NanoXplore and STMicroelectronics Achieve Space Milestone with NG-ULTRA Qualification
NanoXplore and STMicroelectronics have just announced a major breakthrough: the NG-ULTRA radiation-hardened SoC FPGA is now officially qualified for space applications. Designed specifically for low- and medium-Earth orbit (LEO/MEO) constellations, this chip will power satellite systems for flagship European missions like Galileo, Copernicus, and potentially IRIS².
First Product Certified to New ESCC 9030 Standard
This qualification is a game-changer for Europe’s space ecosystem. NG-ULTRA is the first product to meet ESCC 9030, a brand-new European standard for high-performance microcircuits using flip-chip packaging on organic substrates or plastic.
It delivers the reliability space missions demand while ditching heavier, pricier ceramic packages perfect for deep space but overkill for high-volume constellations.
The “new space” era think satellite swarms, LEO/MEO orbits, and mass deployments is reshaping onboard electronics. Teams need more computing power, lower power draw, and costs that scale with volume. NG-ULTRA s teps up by enabling edge computing in orbit, cutting data transmission bottlenecks to ground stations.
It targets critical functions like onboard computers, data management and routing, real-time image/video processing (compression and encoding), Software Defined Radio (SDR) for flexible comms, and autonomous operations (detection, recognition, supervision).

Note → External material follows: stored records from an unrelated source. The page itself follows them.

/-- The memory tiers, their poison (`poison` 64 B lines of tier 2, `poisonUnits` 4 KiB units of tier 3, `poison1` 64 B lines of
tier 1), and what is placed in them (12). -/
structure Store where
  host : Mem := []
  t0 : Mem := []
  t1 : Mem := []
  dram : Mem := []
  nand : Mem := []
  poison : List Nat := []
  poisonUnits : List Nat := []
  poison1 : List Nat := []
  allocs : List Alloc := []
  quotas : List Quota := []
  hints : List Hint := []
  frames : List Frame := []
deriving DecidableEq, Repr

/-- Migration of a rank to a spare rank (12 R296, R299). -/
structure Migration where
  ch : Nat
  rank : Nat
  spare : Nat
  spareRank : Nat
  watermark : Nat := 0
  back : Bool := false
  retraining : Bool := false
deriving DecidableEq, Repr

/-- One spare channel (12 R295; 21 Table 21.10). `rank0`, `rank1` name the (channel, rank) held. -/
structure SpareCh where
  rank0 : Option (Nat × Nat) := none
  rank1 : Option (Nat × Nat) := none
  owner : Option Fn := none
  retraining : Bool := false
deriving DecidableEq, Repr

/-- One row counter of a bank's activate table (12 R293). -/
structure RowCount where
  ch : Nat
  bank : Nat
  row : Nat
  count : Nat
deriving DecidableEq, Repr

/-- The LPDDR5 controller (12 R291 to R300; 19 R407). Channels are numbered group × 8 + channel. -/
structure Dram where
  groupsUp : BitVec 4 := 0
  outGroups : BitVec 4 := 0
  spare0 : SpareCh := {}
  spare1 : SpareCh := {}
  migrations : List Migration := []
  moved : List (Nat × Nat × Nat) := []
  degraded : List (Nat × Nat) := []
  corrected : List (Nat × Nat × Nat) := []
  pendingRetire : List (Nat × Nat) := []
  retrainHolds : Nat := 0
  rows : List RowCount := []
  scrubPos : Nat := 0
deriving DecidableEq, Repr

/-- One NAND channel under the FTL (12 R301, R302). -/
structure NandCh where
  inService : Bool := false
  readOnly : Bool := false
  sparePermille : Nat := 0
  reads : List (Nat × Nat) := []
  retired : List Nat := []
  programming : Bool := false
deriving DecidableEq, Repr

/-- The KV geometry of a model (09 R203; 11 Table 11.11). -/
structure KvGeom where
  layers : Nat
  kvHeads : Nat
  headDim : Nat
  fmt : Nat
deriving DecidableEq, Repr

/-- An installed model (11 R271 to R274, Table 11.4). `image` is the graph image; `base` its place in tier 2 while
resident; `loading` while a residency runs (R271). -/
structure Model where
  fn : Fn
  id : Nat
  image : List Byte := []
  inputs : List (List Byte) := []
  outputs : List (List Byte) := []
  weights : List (List Byte) := []
  training : List (List Byte) := []
  kv : Option KvGeom := none
  recurrent : Bool := false
  minCoppices : Nat := 1
  minTiles : Nat := 1
  imageDigest : U256 := 0
  weightsDigest : U256 := 0
  extent : Nat := 0
  resident : Option Nat := none
  lastUse : Nat := 0
  pin1 : Bool := false
  pin2 : BitVec 4 := 0
  loading : Bool := false
  wasEvicted : Bool := false
  /-- The tables of FIXED layers of a resident model: by layer and channel, the kernel and then the powers of each element, in BF16 (10 R235). -/
  tables : List (List (List Nat)) := []
deriving DecidableEq, Repr

/-- A step policy (11 Table 11.10). -/
structure StepPolicy where
  fn : Fn
  model : Nat
  period : Nat := 0
  phase : Nat := 0
  tokens : Nat := 4096
  chunkMax : Nat := 512
  coppices : Nat := 0
  preempt : Nat := 0
  ageBoost : Nat := 1000
deriving DecidableEq, Repr

/-- A page-list entry (09 Table 9.2) with the shifts of its heads (R205). -/
structure Page where
  layer : Nat
  isV : Bool
  index : Nat
  pfn : Nat
  valid : Bool := false
  shared : Bool := false
  fullRo : Bool := false
  shifts : List Int := []
deriving DecidableEq, Repr

/-- A sequence (09 R203 to R213, 11 R275). `dir` is the place of its directory and lists in tier 2. -/
structure Seqn where
  handle : Nat
  fn : Fn
  session : Nat
  model : Nat
  cls : Nat
  conv : Option Nat := none
  geom : KvGeom
  length : Nat := 0
  pages : List Page := []
  dir : Nat := 0
  charge : Nat := 0
  lastRun : Nat := 0
deriving DecidableEq, Repr

/-- A conversation (11 R275). -/
structure Conv where
  handle : Nat
  fn : Fn
  session : Nat
  cls : Nat
deriving DecidableEq, Repr

/-- A stream and its carried state (10 R243 to R251). `carried` and `init` are FP32 patterns in the order of
Table 10.8; `narrow` says how the carried state is stored; `prefetch` while a prefetch runs. -/
structure Stream where
  handle : Nat
  stateHandle : Nat
  fn : Fn
  session : Nat
  model : Nat
  cls : Nat
  fallback : Bool := false
  home : Nat := 2
  narrow : Bool := false
  wide : Nat := 0
  nextSseq : Nat := 0
  init : List U32 := []
  carried : List U32 := []
  prefetch : Bool := false
  lastRun : Nat := 0
deriving DecidableEq, Repr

A Fully European, Secure Supply Chain
This isn’t just about performance it’s about sovereignty. The radiation-hardened SoC FPGA builds a 100% European supply chain for design, manufacturing, assembly, and testing, reducing critical dependencies for long-haul missions.
NanoXplore taps its R&D hubs in Paris, Grenoble, and Montpellier, plus STMicroelectronics’ European sites: Grenoble (R&D/design), Crolles (300mm digital fab), Rennes (space packaging), Grenoble/Agrate (testing/reliability), and backup facilities across the continent.
Cutting-Edge Technical Specs
NG-ULTRA packs a quad-core Arm Cortex-R52 processor with programmable logic into one efficient SoC boosting design flexibility, shrinking board complexity, and optimizing latency, mass, and power.
Built on ST’s 28nm FD-SOI platform (famed for energy efficiency and radiation resistance), it adds advanced hardening to withstand launch shocks, thermal swings, vibrations, and orbital harshness.
Radiation resilience includes:
- TID tolerance: Up to 50 krad (Si) for long-term reliability
- SEL immunity: Tested to 65 MeV·cm²/mg
- SEU immunity: Validated beyond 60 MeV·cm²/mg LET
Performance highlights
537k LUTs + 32 Mb RAM for demanding onboard computing. Its SRAM-based architecture allows unlimited in-orbit reconfiguration, update hardware like software post-launch, adapt to new standards, or tweak for mission phases. This future-proofs satellites for extended life.
An evaluation kit is available too, speeding prototyping, interface validation, risk reduction, and software/logic development before flight production.
Leadership Comments
“The ESCC 9030 qualification for the NG-ULTRA is a historic step. It proves that Europe now masters the entire production chain for cutting-edge digital components tailored to the requirements of both deep-space and new space constellations. Thanks to the support of the ESA, CNES, and the European Commission (via DG-DEFIS), NanoXplore & STMicroelectronics are securing EU strategic autonomy while making European satellites more competitive than ever.” — Édouard Lepape, CEO, NanoXplore.
“Space applications require robust sovereign supply chain, radiation-hardened and cost-optimized chips. ST is leveraging its expertise in GEO and LEO platforms with proven FD-SOI technology, hardening expertise, manufacturing, advanced packaging and quality assurance assets in Europe to enable NanoXplore’s NG-ULTRA to the New Space market,” said Thomas Goust, Division General Manager of Space Division, RF & Optical Communication sub-group at STMicroelectronics.